I notice a tendency in me to resort to a victim mentality. It’s easy for me to feel victimized. Sometimes I feel the world is hostile against me personally and that the forces out there prevail against me and are determined to make me fail.
How did I adopt this attitude?
Was I born with it? Is it in my genes? Yes, maybe.
Was it instilled in me as I grew up that I was bound to fail, that I was to stay within my restricted limits, and that venturing out was careless and inviting disaster? Yes, maybe.
Did the church teach me that I was worthless, that I had to receive everything that came my way passively even if it was bad, that the only things I could enjoy were those given to me miraculously by a Heavenly Father, that I had to take everything like a lamb to the slaughter, and to always hope for the best but expect the worst? Yes, maybe.
When I left the ministry and the membership of the church, I instinctively knew that my hardest education was going to be in taking control of my own life, of becoming the master of my destiny and the captain of my own ship. I just knew it!
I just knew my steepest learning curve was that I no longer had to be a victim, that I didn’t have to take everything passively like a dumb sheep, and that I could make decisions and take initiative without waiting for a divine green light.
Now, this isn’t to negate the possibility of the Divine, but to challenge that I had no role to play except a sad and passive one.
Funny, isn’t it, that the story of Jesus, whether we take it literally or not, narrates a man who was empowered, confident, and decisive.
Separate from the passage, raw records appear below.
-- ==== Sys2Proof/Machine/Corridor.lean ====
section
/-! DEFINITION. The corridor fabric: hellos, adjacencies, failure IDs, management frames, the leave lead, FAB commands
(R304 to R320). -/
namespace Sys2Proof.Machine

/-! ## Identity and settings (R304, R306) -/

def helloUs (s : State) : Nat := max 10 (rfld s .cfbTimers 0 0 31 16)
def holdMult (s : State) : Nat := max 2 (rfld s .cfbTimers 0 0 15 12)

/-! ## Hellos (R306 to R308) -/

/-- Payload bytes of a hello. -/
def helloBytes (h : Hello) : List Byte :=
  beBytes 1 1 ++ beBytes 1 h.version ++ beBytes 1 h.fabricId ++ beBytes 1 (h.leaving.toNat + 2 * h.quarantining.toNat) ++
  beBytes 8 h.serial ++ beBytes 8 h.imageSeq ++ beBytes 2 h.port ++ beBytes 1 h.role ++ beBytes 1 h.holdMult ++
  beBytes 2 h.interval ++ beBytes 8 h.seenSerial ++ beBytes 2 h.seenPort ++ beBytes 1 h.seenId ++ List.replicate 9 0

/-- The hello that a port sends. -/
def helloOf (s : State) (p : Nat) : Hello :=
  let l := ((adjOf s p).last).getD { serial := 0, port := 0, fabricId := 0 }
  { fabricId := ownId s, leaving := s.cfb.leaving, quarantining := (adjOf s p).state = 4, serial := s.serial,
    imageSeq := (img s).seq.toNat, port := p, role := ((planAdj s p).getD {}).role, holdMult := holdMult s, interval := helloUs s,
    seenSerial := l.serial, seenPort := l.port, seenId := l.fabricId }

/-- A fabric-role port whose alignment holds and whose lanes are not squelched, outside the sag sequence. -/
def helloAllowed (s : State) (p : Nat) : Bool :=
  isFabric s p && portExists s p && (port s p).aligned && !portHeld s p && s.pwr.sagStep = 0


/-- The frame that carries a hello, without its FCS (R306). -/
def helloFrame (s : State) (p : Nat) : List Byte :=
  beBytes 6 0x0180C200000E ++ beBytes 6 (Config.portMac p).toNat ++ beBytes 2 (cfbEtype s) ++ helloBytes (helloOf s p)

/-- HELLO_TIMER. -/
def execHelloTimer (p : Nat) (s : State) : Res :=
  .next (iff_ (helloAllowed s p) (fun s => emit (.hello p (helloFrame s p)) (fabCnt p 0 s)) s)

/-- A hello matches the planned adjacency, or its sender is admitted (R308, R309). -/
def helloMatches (s : State) (p : Nat) (h : Hello) : Bool :=
  let a := (planAdj s p).getD {}
  (adjOf s p).admitted = some h.serial ||
  (h.fabricId = a.partnerId && (a.partnerSerial = 0 || a.partnerSerial = h.serial) &&
    (a.partnerPort = 1023 || a.partnerPort = h.port) && h.fabricId ≠ 255 && h.fabricId ≠ ownId s)

/-- The state that a valid hello gives its adjacency. A module without a fabric ID never reaches UP (R304). -/
def judged (s : State) (p : Nat) (h : Hello) : Nat :=
  if !helloMatches s p h then 4
  else if h.seenSerial = s.serial && h.seenPort = p && ownId s ≠ 255 then 3
  else 2

/-- A valid hello is recorded, with the notices its fields raise (R308). -/
def noteHello (p : Nat) (h : Hello) (s : State) : State :=
  let old := (adjOf s p).last
  let dup : Bool := h.fabricId = ownId s && ownId s ≠ 255
  let s := iff_ dup (fun s => post mgr 0x31 p (wordsOf 2 (leBytes 8 h.serial)) (pset .cfbStat 29 true s)) s
  let s := iff_ (old.any fun o => o.imageSeq ≠ h.imageSeq) (post mgr 0x32 p (wordsOf 2 (leBytes 8 h.imageSeq))) s
  setAdj p (fun a => { a with last := some h }) s

/-- The first hello with LEAVING of a partner that is not quarantined (R311, R316). -/
def firstLeaving (s : State) (p : Nat) (h : Hello) : Bool :=
  let a := adjOf s p
  h.leaving && judged s p h ≠ 4 && (a.state ≤ 1 || a.state = 4 || !a.last.any fun o => o.leaving)

/-! ## Link state (R93) -/

/-- Conditions of R93 other than alignment and the hello. -/
def portAllowed (s : State) (p : Nat) : Bool := p < 512 && portExists s p && hasPortNode s p && !portHeld s p

/-- Every condition of R93. -/
def portCanUp (s : State) (p : Nat) : Bool :=
  portAllowed s p && (port s p).aligned && (port s p).alignHeld && (!isFabric s p || (adjOf s p).state = 3)

/-- A port comes up: a hold ends and pulling resumes (R257, R258). -/
def portComesUp (p : Nat) (s : State) : State :=
  selectPort p (setPort p (fun q =>
    { q with up := true, remoteFault := false, hold := false, holdDone := false,
             rq := if q.hold then q.rq.map fun x => (x.1, { x.2 with held := true }) else q.rq }) s)

/-- A port that is down comes up once every condition holds. -/
def upIfReady (p : Nat) (s : State) : State := iff_ (portCanUp s p && !(port s p).up) (portComesUp p) s

/-- A hello that CFB takes and finds valid; it may be the last thing that its port waited for. -/
def takeHello (p : Nat) (h : Hello) (s : State) : State :=
  let st := judged s p h
  let leaves := firstLeaving s p h
  let s := upIfReady p (adjTo p st (noteHello p h (fabCnt p 1 s)))
  iff_ leaves (localFail p (moduleFail ((planAdj s p).getD {}).partnerId)) s

/-- HELLO_RECEIVE. -/
def execHelloReceive (p : Nat) (h : Hello) (s : State) : Res :=
  .next <| iff_ (isFabric s p && portExists s p && (port s p).aligned) (fun s =>
    if h.version ≠ 1 || h.payloadLen < 46 then fabCnt p 2 s else takeHello p h s) s

/-- HOLD_TIME_EXPIRY. -/
def execHoldTimeExpiry (p : Nat) (s : State) : Res :=
  .next (iff_ (isFabric s p && (adjOf s p).state ≠ 1) (adjLost p) s)

/-- FAIL_ADV_REPEAT: an originator of the failure in force repeats it. -/
def execFailAdvRepeat (s : State) : Res :=
  .next (iff_ (activeFail s ≠ 0 && s.cfb.originated.contains (activeFail s))
    (fun s => sendMgmt (upFabric s) 2 (beBytes 2 (activeFail s)) s) s)

/-- This module announces the repair that an adjacency's return makes (R312). -/
def announces (s : State) (p : Nat) : Bool :=
  let a := (planAdj s p).getD {}
  activeFail s ≠ 0 && (adjOf s p).state = 3 &&
  ((activeFail s = a.linkFailId && ownId s < a.partnerId) ||
   (activeFail s = moduleFail (ownId s) && (fabricPorts s).all fun q => (adjOf s q).state = 3))

/-- The revert time of a repair announced now. -/
def revertOf (s : State) : Time80 := Time80.ofNs (calBoundary (nowNs s + max 1 (rfld s .cfbRevert 0 0 15 0) * 1000000))

/-- REPAIR_STABLE. -/
def execRepairStable (p : Nat) (s : State) : Res :=
  .next <| iff_ (isFabric s p && announces s p) (fun s =>
    let id := activeFail s
    let t := revertOf s
    sendMgmt (upFabric s) 3 (beBytes 2 id ++ time10 t) { s with cfb := { s.cfb with revertId := id, revertAt := some t } }) s

/-- REVERT_TIME. -/
def execRevertTime (s : State) : Res :=
  .next <| iff_ s.cfb.revertAt.isSome (fun s =>
    let id := s.cfb.revertId
    let s := iff_ (activeFail s = id) (rset .cfbStat 0 0 11 0 0) s
    { s with cfb := { s.cfb with revertId := 0, revertAt := none, originated := s.cfb.originated.filter (· ≠ id) } }) s

/-! ## The leave lead (R318) -/

/-- Starts the lead: LEAVING in the hellos and FAIL_ADV for the module's own ID. -/
def startLead (l : Lead) (s : State) : State :=
  sendMgmt (upFabric s) 2 (beBytes 2 (moduleFail (ownId s)))
    { s with pwr := { s.pwr with lead := some l }, cfb := { s.cfb with leaving := true } }

/-- A commanded cold or warm reset follows the lead while the module runs; a second request acts at once. -/
def leadReset (cause : Nat) (cold : Bool) (s : State) : State :=
  let s := pset .pltRstCause cause true s
  if calRuns s && s.pwr.lead.isNone && !sagRunning s then startLead (.reset cold) s else arbitrate cause cold s

/-! ## Management frames (R313 to R315) -/

/-- Counts a management frame in its second; the frames beyond the thousandth are too many. -/
def rateCount (p : Nat) (s : State) : Bool × State :=
  let sec := s.tim.frc / 1000000000
  let old := tget s.cfb.rate p
  let n := if old.1 = sec + 1 then old.2 + 1 else 1
  (1000 < n, { s with cfb := { s.cfb with rate := tput s.cfb.rate p (sec + 1, n) } })

/-- TIME lies within the window of module time. -/
def inWindow (s : State) (t : Time80) : Bool :=
  let w := max 1 (rfld s .cfbAuth 0 0 15 0) * 1000000
  t.toNs ≤ nowNs s + w && nowNs s ≤ t.toNs + w

/-- The pair (ORIG, TIME) is newer than the last accepted from ORIG. -/
def newerPair (s : State) (m : Mgmt) : Bool := (tget s.cfb.newest m.orig).all fun t => t.toNs < m.time.toNs

/-- The counter of the check that a management frame fails (R314). -/
def mgmtFails (s : State) (m : Mgmt) : Option Nat :=
  if !hasKey s then some 5 else if !m.tagOk then some 3 else if !(inWindow s m.time && newerPair s m) then some 4 else none

/-- A body that R313 does not allow (R315). -/
def bodyBad (m : Mgmt) : Bool :=
  match m.type with
  | 2 => m.body.length ≠ 2
  | 3 => m.body.length ≠ 12
  | 4 => m.body.length ≠ 9 || 1 < byteAt m.body 0
  | _ => false

/-- Relays a FAIL_ADV or REPAIR_ADV with TARGET 255 on every other UP fabric-role port. -/
def relay (p : Nat) (m : Mgmt) (s : State) : State :=
  iff_ (m.target = 255) (forEach ((upFabric s).filter (· ≠ p)) (sendTo m)) s

/-- A repair takes effect at its T, or at the next calendar boundary where T is past. -/
def takeRepair (m : Mgmt) (s : State) : State :=
  let t : Time80 := ⟨beAt m.body 2 6, beAt m.body 8 4⟩
  iff_ (beAt m.body 0 2 ≠ 0 && activeFail s = beAt m.body 0 2) (fun s =>
    { s with cfb := { s.cfb with revertId := beAt m.body 0 2, revertAt := some (if t.toNs < nowNs s then Time80.ofNs (calBoundary (nowNs s)) else t) } }) s

/-- A RESET frame for this module's serial (R315). -/
def takeReset (p : Nat) (m : Mgmt) (s : State) : State :=
  iff_ (beAt m.body 1 8 = s.serial) (fun s => leadReset 7 (byteAt m.body 0 = 0) (rset .pltRstInfo 0 0 25 16 p s)) s

/-- MGMT_DATA goes to the manager's packet RX ring that the image names. -/
def takeData (p : Nat) (m : Mgmt) (s : State) : State :=
  match (img s).corridor.mgmtRing with
  | some r =>
    if ringExists s mgr r && (ringSt s mgr r).kind = 2 then deliverRx mgr r (mgmtBytes m) (mdSet 89 80 p 0) s else ringCnt mgr 0 7 1 s
  | none => ringCnt mgr 0 7 1 s

/-- An accepted management frame acts (R315); one of a TYPE that R313 does not list does nothing (log 93). -/
def actMgmt (p : Nat) (m : Mgmt) (s : State) : State :=
  let pair := (m.orig, m.time)
  let dup : Bool := s.cfb.seen.contains pair
  let s := { s with cfb := { s.cfb with newest := tput s.cfb.newest m.orig (some m.time), seen := (pair :: s.cfb.seen).take 256 } }
  if bodyBad m then fabCnt p 9 s
  else
    match m.type with
    | 2 => if dup then s else setFail p (beAt m.body 0 2) (relay p m s)
    | 3 => if dup then s else takeRepair m (relay p m s)
    | 4 => takeReset p m s
    | 5 => takeData p m s
    | _ => s

/-- A management frame that CFB has taken, checked and acted on. -/
def checkMgmt (p : Nat) (m : Mgmt) (s : State) : State :=
  match rateCount p s with
  | (true, s) => fabCnt p 6 s
  | (false, s) =>
    match mgmtFails s m with
    | some i => fabCnt p i s
    | none => actMgmt p m s

/-- CFB takes a frame addressed to this module or to the receiving neighbour (R307). -/
def takesMgmt (s : State) (m : Mgmt) : Bool := m.target = ownId s || m.target = 255

/-- MANAGEMENT_FRAME_RECEIVE: a quarantined port passes only TYPE 4 and 5 of those that CFB takes (R309). Any other one that is not
taken comes to the parser as a FRAME_ARRIVAL of its own (log 93). -/
def execManagementFrameReceive (p : Nat) (m : Mgmt) (s : State) : Res :=
  .next <| iff_ (isFabric s p && portExists s p && (port s p).aligned && m.type ≠ 1) (fun s =>
    if quarantined s p && !(takesMgmt s m && (m.type = 4 || m.type = 5)) then fabCnt p 7 s
    else iff_ (takesMgmt s m) (checkMgmt p m) s) s

/-- MGMT_PORT_FRAME_RX: CFB takes only RESET frames; the rest goes to the manager's MGMT ring (R315, R384). The management port needs
no host clock. -/
def execMgmtPortFrameRx (bytes : List Byte) (m : Option Mgmt) (s : State) : Res :=
  .next <| iff_ (3 ≤ stage s) (fun s =>
    match m with
    | some m =>
      if m.type = 4 && takesMgmt s m then
        match rateCount 528 s with
        | (true, s) => fabCnt 528 6 s
        | (false, s) => match mgmtFails s m with
          | some i => fabCnt 528 i s
          | none =>
            let s := { s with cfb := { s.cfb with newest := tput s.cfb.newest m.orig (some m.time) } }
            if bodyBad m then fabCnt 528 9 s else takeReset 1023 m s
      else toMgmtRing bytes s
    | none => toMgmtRing bytes s) s
where
  toMgmtRing (bytes : List Byte) (s : State) : State :=
    match findRing s mgr fun g => g.kind = 2 && g.mgmt with
    | some r => deliverRx mgr r bytes (mdSet 89 80 1023 0) s
    | none => ringCnt mgr 0 7 1 s

/-! ## Image commits and commands (R309, R317, R319) -/

/-- An adjacency is judged again against a new plan. -/
def rejudge (p : Nat) (s : State) : State :=
  match (adjOf s p).last with
  | some h => iff_ ((adjOf s p).state = 3 && !helloMatches s p h) (adjTo p 4) s
  | none => s

/-- Check 5 for a port (R342). -/
def portOut (s : State) (p : Nat) : Bool := tileDown s (portTile p) || (port s p).fenced

/-- FAB.ADMIT. -/
def execFabAdmit (c : Cmd) (s : State) : Res :=
  let p := opf c 4 9 0
  .next <| runCmd c 0x401 .manager [(!isFabric s p, stBAD_OPERAND), (portOut s p, stFENCED_UNIT)] (fun s =>
    let a := adjOf s p
    let serial := opBits c 5 2
    if a.state = 4 && a.last.any (fun h => h.serial = serial) then
      fin c stOK [] (setAdj p (fun a => { a with admitted := some serial }) s)
    else fin c stNOT_FOUND [] s) s

/-- FAB.EVICT. -/
def execFabEvict (c : Cmd) (s : State) : Res :=
  let p := opf c 4 9 0
  .next <| runCmd c 0x402 .manager [(512 ≤ p, stBAD_OPERAND), (portOut s p, stFENCED_UNIT)] (fun s =>
    if (adjOf s p).admitted.isSome then fin c stOK [] (setAdj p (fun a => { a with admitted := none }) s)
    else fin c stNOT_FOUND [] s) s

/-- FAB.RD. -/
def execFabRd (c : Cmd) (s : State) : Res :=
  let p := opf c 4 9 0
  .next <| runCmd c 0x403 .manager [(!isFabric s p, stBAD_OPERAND), (portOut s p, stFENCED_UNIT)] (fun s =>
    let a := adjOf s p
    let bytes := match a.last with
      | some h => helloBytes h
      | none => []
    fin c stOK ((5, pack [(2, 0, a.state), (3, 3, a.admitted.isSome.toNat)]) ::
      (List.range 10).map fun i => (6 + i, word (leNat ((bytes.drop (4 * i)).take 4)))) s) s

end Sys2Proof.Machine
end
Even the passion narrative exposes a man who, even though he surrendered himself, somehow seemed to still be in control of the situation.
And the greatest saints and heroes we admire, even if they believed in God, show incredible courage, strength, and will to accomplish great things in this world.
I’m just sharing my journey with you. I’m not yet at my destination. But I’ve come a long, long way. There’s no turning back because I just have a little further to go.
Even though I find myself slipping into that mentality once in a while, I no longer live there. Not easy. But it’s made my life easier.
Thanks for traveling with me.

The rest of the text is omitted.